Greek Bronze Age may have ended 100 years earlier than thought

Conventional estimates for the collapse of the Aegean civilization may be incorrect by up to a century, according to new radiocarbon analyses. Historical chronologies traditionally place the end of the Greek Bronze Age at around 1025 B.C., but research suggests a date 70 to 100 years earlier.

Archaeologists from the University of Birmingham selected 60 samples of animal bones, plant remains and building timbers, excavated at Assiros in northern Greece, to be radiocarbon dated and correlated with 95.4% accuracy using Bayesian statistical methodology at the University of Oxford and the Akademie der Wissenschaften Heidelberg, Germany.

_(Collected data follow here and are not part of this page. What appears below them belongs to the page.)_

theorem witness_SerializedFrameRoundTrip :
    base.Inv ∧ base.cfg.wf = true ∧ p0.length ≤ base.cfg.cap ∧ base.fsm = .seekSof0
      ∧ (0x03 : Byte) = base.cfg.tAck := by decide +kernel

/-- One input for each disposition: CRC error, length error, accept, duplicate, gap. -/
theorem witness_DataFrameDisposition :
    base.Inv ∧ base.cfg.wf = true ∧ p0.length ≤ base.cfg.cap ∧ base.fsm = .seekSof0
      ∧ frameCRC 2 0 4 p0 = 0x9B7E ∧ frameCRC 2 0 4 p0 ≠ 0x9B7F
      ∧ frameCRC 2 0 0 [] = 0x558F ∧ ([] : List Byte).length ≠ base.cfg.dataLen
      ∧ State.Inv { base with expectedSequence := 1 }
      ∧ frameCRC 2 3 4 [0x09, 0x01, 0x02, 0x03] = 0x8287 := by decide +kernel

theorem witness_FinishFrameDisposition :
    base.Inv ∧ base.cfg.wf = true ∧ ([] : List Byte).length ≤ base.cfg.cap ∧ base.fsm = .seekSof0
      ∧ frameCRC 4 7 0 [] = 0xC927 ∧ frameCRC 4 7 0 [] ≠ 0x3627 := by decide +kernel

theorem witness_OtherFrameDisposition :
    base.Inv ∧ base.cfg.wf = true ∧ ([0x00] : List Byte).length ≤ base.cfg.cap
      ∧ base.fsm = .seekSof0 ∧ (0x03 : Byte) ≠ base.cfg.tData ∧ (0x03 : Byte) ≠ base.cfg.tFinish
      ∧ frameCRC 3 0 1 [0x00] = 0xF7C0 ∧ frameCRC 3 0 1 [0x00] ≠ 0xF7C1 := by decide +kernel

theorem witness_OverlengthHeaderIsDropped :
    base.fsm = .seekSof0 ∧ base.cfg.cap < (5 : U16).toNat ∧ base.cfg.cap < (0xFFFF : U16).toNat := by
  decide

theorem witness_PollWhileIdleIsSilent : { base with idle := true }.idle = true := by decide

/-- The initial REQUEST (V-PD-1), the period's boundary (V-PD-2: 19 and 20 ticks), the tick's wrap
(V-PD-8), an advancing decision and one that does not advance (V-PD-5). -/
theorem witness_PollWhileActive :
    base.idle = false ∧ base.reqDue = true ∧ 0 < 2 ^ base.cfg.tickW
      ∧ ¬ (base.cfg.retryPeriod : Int) ≤ ((19 : Int) - 0) % 2 ^ base.cfg.tickW
      ∧ (base.cfg.retryPeriod : Int) ≤ ((20 : Int) - 0) % 2 ^ base.cfg.tickW
      ∧ 0xFFFFFFF0 < 2 ^ base.cfg.tickW
      ∧ ¬ (base.cfg.retryPeriod : Int) ≤ ((3 : Int) - 0xFFFFFFF0) % 2 ^ base.cfg.tickW
      ∧ { base with pendingAck := some ⟨.ok, 0⟩ }.pendingAck = some ⟨.ok, base.expectedSequence⟩
      ∧ (some ⟨.ok, 1⟩ : Option Decision) ≠ some ⟨.ok, base.expectedSequence⟩ := by decide

theorem witness_SequenceAdvancesOnlyOnOkDispatch :
    (after (exec (.poll 1) { base with pendingAck := some ⟨.ok, 0⟩ })).map (·.expectedSequence)
        = some 1
      ∧ (after (execAll [.setIdle0, .poll 1] { base with pendingAck := some ⟨.ok, 0⟩ })).map
          (·.expectedSequence) = some 1 := by decide +kernel

/-- Idle; active with the REQUEST due at the period's boundary; active with it not due. -/
theorem witness_RequestRowEmission :
    { base with idle := true }.idle = true ∧ base.idle = false ∧ base.pendingAck = none
      ∧ (20 : Nat) < 2 ^ base.cfg.tickW ∧ base.lastRequestTime < 2 ^ base.cfg.tickW
      ∧ base.reqDue = true ∧ { base with reqDue := false }.reqDue = false
      ∧ (base.cfg.retryPeriod : Int) ≤ ((20 : Int) - 0) % 2 ^ base.cfg.tickW
      ∧ ¬ (base.cfg.retryPeriod : Int) ≤ ((19 : Int) - 0) % 2 ^ base.cfg.tickW := by decide

/-- Idle; active one tick before the period's boundary with no decision, one that does not advance
and one that does. -/
theorem witness_AckRowDispatch :
    { base with idle := true }.idle = true ∧ base.idle = false
      ∧ { base with reqDue := false }.reqDue = false ∧ (19 : Nat) < 2 ^ base.cfg.tickW
      ∧ base.lastRequestTime < 2 ^ base.cfg.tickW
      ∧ ((19 : Int) - 0) % 2 ^ base.cfg.tickW < base.cfg.retryPeriod
      ∧ base.pendingAck = none
      ∧ (⟨.error, 0⟩ : Decision) ≠ ⟨.ok, base.expectedSequence⟩
      ∧ (⟨.ok, 1⟩ : Decision) ≠ ⟨.ok, base.expectedSequence⟩
      ∧ { base with pendingAck := some ⟨.ok, 0⟩ }.pendingAck
        = some ⟨.ok, base.expectedSequence⟩ := by decide

theorem witness_EveryRunIsARunOfEvents :
    base.cfg = Config.tc2
      ∧ ∀ i ∈ [Instr.dataInbound 0 p0 0x9B7E, .ackOutbound 1], i.wf Config.tc2 = true := by decide

theorem witness_SerializedLayout :
    (4 : U16) = BitVec.ofNat 16 p0.length
      ∧ (0x9B7E : U16) = crcUpdate (crcUpdate 0xFFFF [0x02, 0x00, 0x00, 0x04, 0x00]) p0 := by
  decide +kernel

theorem witness_IdleLeavesNoDecision :
    (after (exec (.poll 0) { base with idle := true, pendingAck := some ⟨.ok, 0⟩ })).map (·.idle)
        = some true
      ∧ (after (exec .setIdle1 { base with pendingAck := some ⟨.ok, 0⟩ })).isSome = true := by decide

theorem witness_EveryInstructionCompletes : base.Inv ∧ inData.Inv := by decide +kernel

theorem witness_StepKeepsInvariant :
    State.Inv { inData with inputs := [0x00, 0x33] }
      ∧ (after (step { inData with inputs := [0x00, 0x33] })).map (·.fsm) = some .crc0 := by
  decide +kernel

/-- A FINISH that sets `idle`, a payload byte that changes the buffer, a decision at `Crc1`, and the
other kinds of step. -/
theorem witness_WritersOfEachField :
    (after (exec (.rxByte 0x98) (atCrc1 4 0 0 0x000A []))).map (·.idle) = some true
      ∧ (after (exec (.rxByte 0x33) inData)).map (·.buf)
        = some [(0, 0x07), (1, 0x11), (2, 0x22), (3, 0x33)]
      ∧ pend (exec (.rxByte 0x9B) (atCrc1 2 0 4 0x007E p0)) = some (some ⟨.ok, 0⟩)
      ∧ (after (exec (.poll 0) base)).isSome = true ∧ (after (exec .setIdle1 base)).isSome = true
      ∧ (after (exec .setIdle0 base)).isSome = true ∧ (after (exec .sendEnd base)).isSome = true
      ∧ (after (exec .reset base)).isSome = true
      ∧ (after (exec (.dataInbound 0 p0 0x9B7E) base)).isSome = true
      ∧ (after (exec (.requestDataOutbound 0) base)).isSome = true
      ∧ (after (exec (.ackOutbound 0) base)).isSome = true
      ∧ (after (exec .endOutbound base)).isSome = true := by decide +kernel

Dr Ken Wardle of the Department of Classics, Ancient History and Archaeology at the University of Birmingham said: 'These new results tell a story that is totally independent of and rather different from the conventional historical accounts of the date of the end of the Greek Bronze Age.

'Until very recently the chronology of the later part of the Greek Bronze Age was entirely based on historical dates derived from Egypt and the Near East with the aid of exported or imported objects such as Minoan or Mycenaean pottery or Egyptian scarabs.

'But if we accept the 14C radiocarbon dating – and there is no good reason not to – we have to rethink our understanding of a long sequence of dates from the middle of the 14th century BC to the beginning of the 11th century BC.

'This is a fundamental reassessment and is important not just for Greece but in the wider Mediterranean context. It affects the ways in which we understand the relationships between different areas, including the hotly debated dates of developments in Israel and Spain.'

The dates derived from the samples meticulously excavated at Assiros – 25km from modern-day Thessaloniki – represent the most complete data set for the Greek Bronze Age, covering 400 years from the mid-14th century to the 10th century BC. They tell a similar story to those determined for the volcanic eruption in Santorini (Thera), which has been re-dated from 1525 BC to 1625 BC as a result of scientific evidence.